XQuery Formal Semantics: normalization

XQuery 1.0 Formal Semantics 
W3C Working Draft 26 March 2002

2.5.3 Normalization rules
(By the way, this section is missing from the Table of Contents.)

"All normalization rules have the following structure:
     [Expr]
       ==
    coreExpr
The [ Expr ] above the == sign denotes an expression in the XQuery language
before translation and the coreExpr beneath the == sign denotes an
equivalent expression in the XQuery core."

Of course, the right-hand-side of a normalization rule is usually not a core
expression, because it contains "normalization calls" which are obviously
not in the XQuery language. But the intent seems to be that if those calls
are expanded (with respect to a particular subject expression) and so on
recursively, the result will indeed be a core expression. Which suggests
that if I've got a query q, and I want to normalize it, all I have to do
is compute the expansion of [[q]] (using double-brackets as the plain-text
equivalent of the big bold normalization brackets).
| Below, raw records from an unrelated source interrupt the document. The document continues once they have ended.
/-- Bytes standing at pc, for each way to halt. -/
theorem witness_HaltInstructionsOnlyHalt :
    isUnknownOpcode true 0x30 = true ∧ (0x78 : Byte) ∉ ([0x27, 0x23, 0x3D] : List Byte) ∧
    (0x78 : Byte) ∉ ([0x3D, 0x21, 0x3C, 0x3E] : List Byte) ∧ runningCore.stopped = false ∧
    (startAt 0xFFFF [0x00] []).fetchWindow = [0x00] ∧ (startAt 0xFFFF [0x30] []).fetchWindow = [0x30] ∧
    (startAt 0xFFFE [0x3A, 0x78] []).fetchWindow = [0x3A, 0x78] ∧
    (startAt 0xFFFE [0x3F, 0x78] []).fetchWindow = [0x3F, 0x78] := by
  decide

theorem witness_WhitespaceChangesNothing :
    (startAt 0xFFFF [0x20] []).stopped = false ∧ (startAt 0xFFFF [0x20] []).BytesAtPc [0x20] := by
  refine ⟨by decide, fun k b h => ?_⟩
  have hw : (startAt 0xFFFF [0x20] []).fetchWindow = [0x20] := by decide
  exact fetchBytes_get _ _ k b (by rw [← hw] at h; exact h)

theorem witness_StepRunsTheDecodedInstruction :
    runningCore.stopped = false ∧
      decode runningCore.cfg.hasMod runningCore.fetchWindow = .ok (.st 0x61 0x73, [0x40, 0x64]) :=
  ⟨by decide, rfl⟩

theorem witness_StepRunsTheInstructionStandingAtPc :
    let s := startAt 0xFFFD [0x40, 0x64, 0x61] []
    s.stopped = false ∧ s.BytesAtPc [0x40, 0x64, 0x61] ∧ decode s.cfg.hasMod [0x40, 0x64, 0x61] = .ok (.ld 0x64 0x61, []) := by
  refine ⟨by decide, fun k b h => ?_, rfl⟩
  have hw : (startAt 0xFFFD [0x40, 0x64, 0x61] []).fetchWindow = [0x40, 0x64, 0x61] := by decide
  exact fetchBytes_get _ _ k b (by rw [← hw] at h; exact h)

theorem witness_FetchReadsTheStoreAtPc :
    (startAt 0xFFFF [0x2B] []).fetchWindow = [0x2B] ∧ coreAtTheBound.fetchWindow = [] := by decide

theorem witness_RunRepeatsTheStepUntilHalted :
    (after (startAt 0 [0] [])).halted = true ∧ (∃ t, runningCore.halted = false ∧ step runningCore = .next t) ∧
      (∃ t, run 1 State.reset = .next (.ended t)) ∧ (∃ t, run 0 State.reset = .next (.running t)) :=
  ⟨by decide, ⟨_, by decide, rfl⟩, ⟨_, rfl⟩, ⟨_, rfl⟩⟩

theorem witness_MoreFuelKeepsTheEndOfARun : ∃ t, run 1 State.reset = .next (.ended t) := ⟨_, rfl⟩

theorem witness_OutOfRangeFetchHalts :
    coreAtTheBound.stopped = false ∧
      decode coreAtTheBound.cfg.hasMod coreAtTheBound.fetchWindow = .error .truncated ∧
      decode true (startAt 0xFFFF [0x2B] []).fetchWindow = .error .truncated :=
  ⟨by decide, rfl, rfl⟩

theorem witness_StepHaltsExactlyOnTheHaltConditions :
    ∃ t, State.reset.stopped = false ∧ step State.reset = .next t := ⟨_, by decide, rfl⟩

/-- A halting instruction, an operand fetch out of range, and an opcode fetch out of range. -/
theorem witness_HaltingStepOnlyMovesPc :
    (∃ t, State.reset.stopped = false ∧ step State.reset = .next t ∧ t.halted = true) ∧
    (decode State.reset.cfg.hasMod State.reset.fetchWindow = .ok (.halt, [0, 0, 0, 0]) ∧ Instr.halt.haltsWhenRun) ∧
    decode true (startAt 0xFFFF [0x2B] []).fetchWindow = .error .truncated ∧
    coreAtTheBound.cfg.memSize ≤ coreAtTheBound.x pcReg :=
  ⟨⟨_, by decide, rfl, by decide⟩, ⟨rfl, trivial⟩, rfl, by decide⟩
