-- ==== Sys2Proof/Machine/Operands.lean ====
section
/-! DEFINITION. Operand assembly of spec/30_encoding.md: write data into fields (R99), fields into read
data (R100), a character into a frame (R95 to R98), a frame into a character (R101). -/

namespace Sys2Proof.Machine

/-- `nbits(WL)`: 8, 7 or 9 data bits; `none` stands for `Refuse(ReservedWL)` (R96). -/
def nbits (wl : BitVec 2) : Option Nat :=
  if wl = 0b00#2 then some 8
  else if wl = 0b01#2 then some 7
  else if wl = 0b10#2 then some 9
  else none

/-- `framelen(WL, PCE, STOP2)` (R96). -/
def framelen (wl : BitVec 2) (pce stop2 : Bool) : Option Nat :=
  (nbits wl).map fun n => 1 + n + pce.toNat + 1 + stop2.toNat

/-- `rxlen(WL, PCE)`: the levels sampled after the start bit (R96). -/
def rxlen (wl : BitVec 2) (pce : Bool) : Option Nat :=
  (nbits wl).map fun n => n + pce.toNat + 1

/-- `[c[0], c[1], ..., c[n-1]]`, least significant first (R64, R95). -/
def dataLevels (c : BitVec 9) (n : Nat) : List Level := (List.range n).map fun k => c.getLsbD k

/-- `par(c, n, PS) = c[0] ^ ... ^ c[n-1] ^ PS` (R97). -/
def par (c : BitVec 9) (n : Nat) (ps : Bool) : Bool := (dataLevels c n).foldr Bool.xor ps

/-- `Frame(v, WL, PCE, PS, STOP2)` (R98): start bit, data bits, parity bit if enabled, stop bits. -/
def frame (v : BitVec 9) (wl : BitVec 2) (pce ps stop2 : Bool) : Option (List Level) :=
  (nbits wl).map fun n =>
    [false] ++ dataLevels v n ++ (if pce then [par v n ps] else []) ++ [true] ++
      (if stop2 then [true] else [])

/-- `d = s[n-1] ++ ... ++ s[0]`, zero extended to 9 bits (R101, R203, D34). -/
def charOf (n : Nat) (levels : List Level) : BitVec 9 :=
  (BitVec.ofBoolListLE (levels.take n)).setWidth 9

/-- What R101 reads out of a received frame. -/
structure RxChar where
  /-- `zext_9(d)`. -/
  d : BitVec 9
  /-- `p_bad`. -/
  pBad : Bool
  /-- `f_bad`. -/
  fBad : Bool
  deriving DecidableEq, Repr

/-- R101, for `n` data bits: the character, whether its parity level is wrong, whether its first stop bit
is 0. `RX_END` applies it to exactly `rxlen` levels, so no default level is ever read. -/
def rxDecode (n : Nat) (pce ps : Bool) (levels : List Level) : RxChar :=
  let d := charOf n levels
  { d := d
    pBad := pce && (levels.getD n false != par d n ps)
    fBad := !levels.getD (n + pce.toNat) false }

/-- `zext_9(v[n-1:0])`, the low `n` bits of a 9-bit value (R98, R207). -/
def lowBits (n : Nat) (v : BitVec 9) : BitVec 9 := (v.setWidth n).setWidth 9

/-! ## Fields in a register word, at the positions of a layout (R7, R25 to R29)

At the default layout the fields are those of R99 and the words those of R100, which `Laws/Operands.lean`
proves. -/

/-- A field of `n` bits in its place: its lowest bit at `pos`, every other bit 0. -/
def placeField {n : Nat} (pos : Nat) (v : BitVec n) : Word := v.setWidth 32 <<< pos

/-- A one-bit field in its place. -/
def placeBit (pos : Nat) (b : Bool) : Word := placeField pos (BitVec.ofBool b)

/-- The word with a 1 at each of the given bits. -/
def maskOf (bits : List Nat) : Word := bits.foldr (fun k m => placeBit k true ||| m) 0#32

/-- `DATA` of `WR_DR`, by default `wdata[8:0]` (R99). -/
def wdataDATA (l : Layout) (w : Word) : BitVec 9 := w.extractLsb' l.data 9

/-- `DIV` of `WR_BRR`, by default `wdata[15:0]` (R99). -/
def wdataDIV (l : Layout) (w : Word) : BitVec 16 := w.extractLsb' l.div 16

/-- `UE` of `WR_CR1`, by default `wdata[13]` (R99). -/
def wdataUE (l : Layout) (w : Word) : Bool := w.getLsbD l.ue

/-- `WL` of `WR_CR1`, by default `wdata[12:11]` (R99). -/
def wdataWL (l : Layout) (w : Word) : BitVec 2 := w.extractLsb' l.wl 2

/-- `PCE` of `WR_CR1`, by default `wdata[10]` (R99). -/
def wdataPCE (l : Layout) (w : Word) : Bool := w.getLsbD l.pce

/-- `PS` of `WR_CR1`, by default `wdata[9]` (R99). -/
def wdataPS (l : Layout) (w : Word) : Bool := w.getLsbD l.ps

/-- `TXEIE` of `WR_CR1`, by default `wdata[7]` (R99). -/
def wdataTXEIE (l : Layout) (w : Word) : Bool := w.getLsbD l.txeie

/-- `RXNEIE` of `WR_CR1`, by default `wdata[5]` (R99). -/
def wdataRXNEIE (l : Layout) (w : Word) : Bool := w.getLsbD l.rxneie

/-- `STOP2` of `WR_CR2`, by default `wdata[13]` (R99). -/
def wdataSTOP2 (l : Layout) (w : Word) : Bool := w.getLsbD l.stop2

/-- The read value of `DR`: `RDR` in its place (R100). -/
def State.drWord (s : State) (l : Layout) : Word := placeField l.data s.rdr

/-- The read value of `BRR`: `DIV` in its place (R100). -/
def State.brrWord (s : State) (l : Layout) : Word := placeField l.div s.div

/-- The read value of `CR1`: its seven fields, each in its place (R28, R100). -/
def State.cr1Word (s : State) (l : Layout) : Word :=
  placeBit l.ue s.ue ||| placeField l.wl s.wl ||| placeBit l.pce s.pce ||| placeBit l.ps s.ps |||
    placeBit l.txeie s.txeie ||| placeBit l.rxneie s.rxneie

/-- The read value of `CR2`: `STOP2` in its place (R29, R100). -/
def State.cr2Word (s : State) (l : Layout) : Word := placeBit l.stop2 s.stop2

end Sys2Proof.Machine
end

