-- ==== Sys2Proof/Machine/Baud.lean ====
section
/-! DEFINITION. Baud-rate register operations (spec/42_baud_ops.md section 1). -/

namespace Sys2Proof.Machine

/-- `RD_BRR` (R140). -/
def State.afterRdBrr (s : State) (l : Layout) : State := s.setRdata (s.brrWord l)

/-- `RD_BRR` at the default layout. -/
def execRdBrr (s : State) : Result := busOp (fun s => s.afterRdBrr Layout.default) s

/-- `WR_BRR` (R141, R142): stored whatever it is; the other bits, by default 31:16, are ignored; nothing in
flight is touched. -/
def State.afterWrBrr (s : State) (l : Layout) (wdata : Word) : State :=
  { s with div := wdataDIV l wdata }

/-- `WR_BRR` at the default layout. -/
def execWrBrr (wdata : Word) (s : State) : Result :=
  busOp (fun s => s.afterWrBrr Layout.default wdata) s

end Sys2Proof.Machine
end

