-- ==== Sys2Proof/Machine/Status.lean ====
section
/-! DEFINITION. Status operations (spec/40_status_ops.md). -/

namespace Sys2Proof.Machine

/-- `RD_SR` (R120): the flags as they stand; no side effect. -/
def State.afterRdSr (s : State) (l : Layout) : State := s.setRdata (s.srWord l)

/-- `RD_SR` at the default layout. -/
def execRdSr (s : State) : Result := busOp (fun s => s.afterRdSr Layout.default) s

/-- `WR_SR` (R122): clears error flags, stores nothing. -/
def State.afterWrSr (s : State) (l : Layout) (wdata : Word) : State := s.clearErrors l wdata

/-- `WR_SR` at the default layout. -/
def execWrSr (wdata : Word) (s : State) : Result :=
  busOp (fun s => s.afterWrSr Layout.default wdata) s

end Sys2Proof.Machine
end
There are some problems with this interpretation, though:

(1) In some rules, the RHS contains non-core constructs outside of
    normalization calls. This means that [[q]] isn't necessarily a core
    expression.

    For instance, in 4.3.5, the rules for
        // RelativePathExpr
    and
        StepExpr // RelativePathExpr
    have occurrences of '/' outside normalization calls.
    (Contrast this with the rules in 4.3, where the only RHS-occurrence of
    '/' is within a normalization call.)

    And in 4.5-4.7, many of the right-hand sides use a LetClause that binds
    multiple variables, which is not allowed in the core.

    Are these just mistakes?

(2) Some normalization rules are missing. This means that [[q]] isn't
    necessarily even defined.

    In some cases, the absence of the rules is probably just oversight.
    For instance, 4.10 has a normalization rule for SortSpecList but not
    one for SortExpr.

    And in other cases, you just haven't got there yet (e.g., 4.8.1
    Element Constructors).

    But in other cases, it's quite intentional that the rules are missing.
    For instance, 4.2.1 says  "All literals are core expressions, therefore
    there are no normalization rules for literals." Rather than no rules,
    I believe you need "identity" rules, e.g.
        [[ IntegerLiteral ]] == IntegerLiteral

It's possible that your intent for normalization was more of a term-
rewriting system, in which rewrite rules are applied, repeatedly, anywhere
in the query, until no more rewrites are possible. But most of the evidence
indicates otherwise. Moreover, in such a system, I believe it would be
harder to prove (a) termination, and (b) correctness.

Clarification would be nice.

-Michael Dyck

Received on Wednesday, 15 May 2002 13:35:36 UTC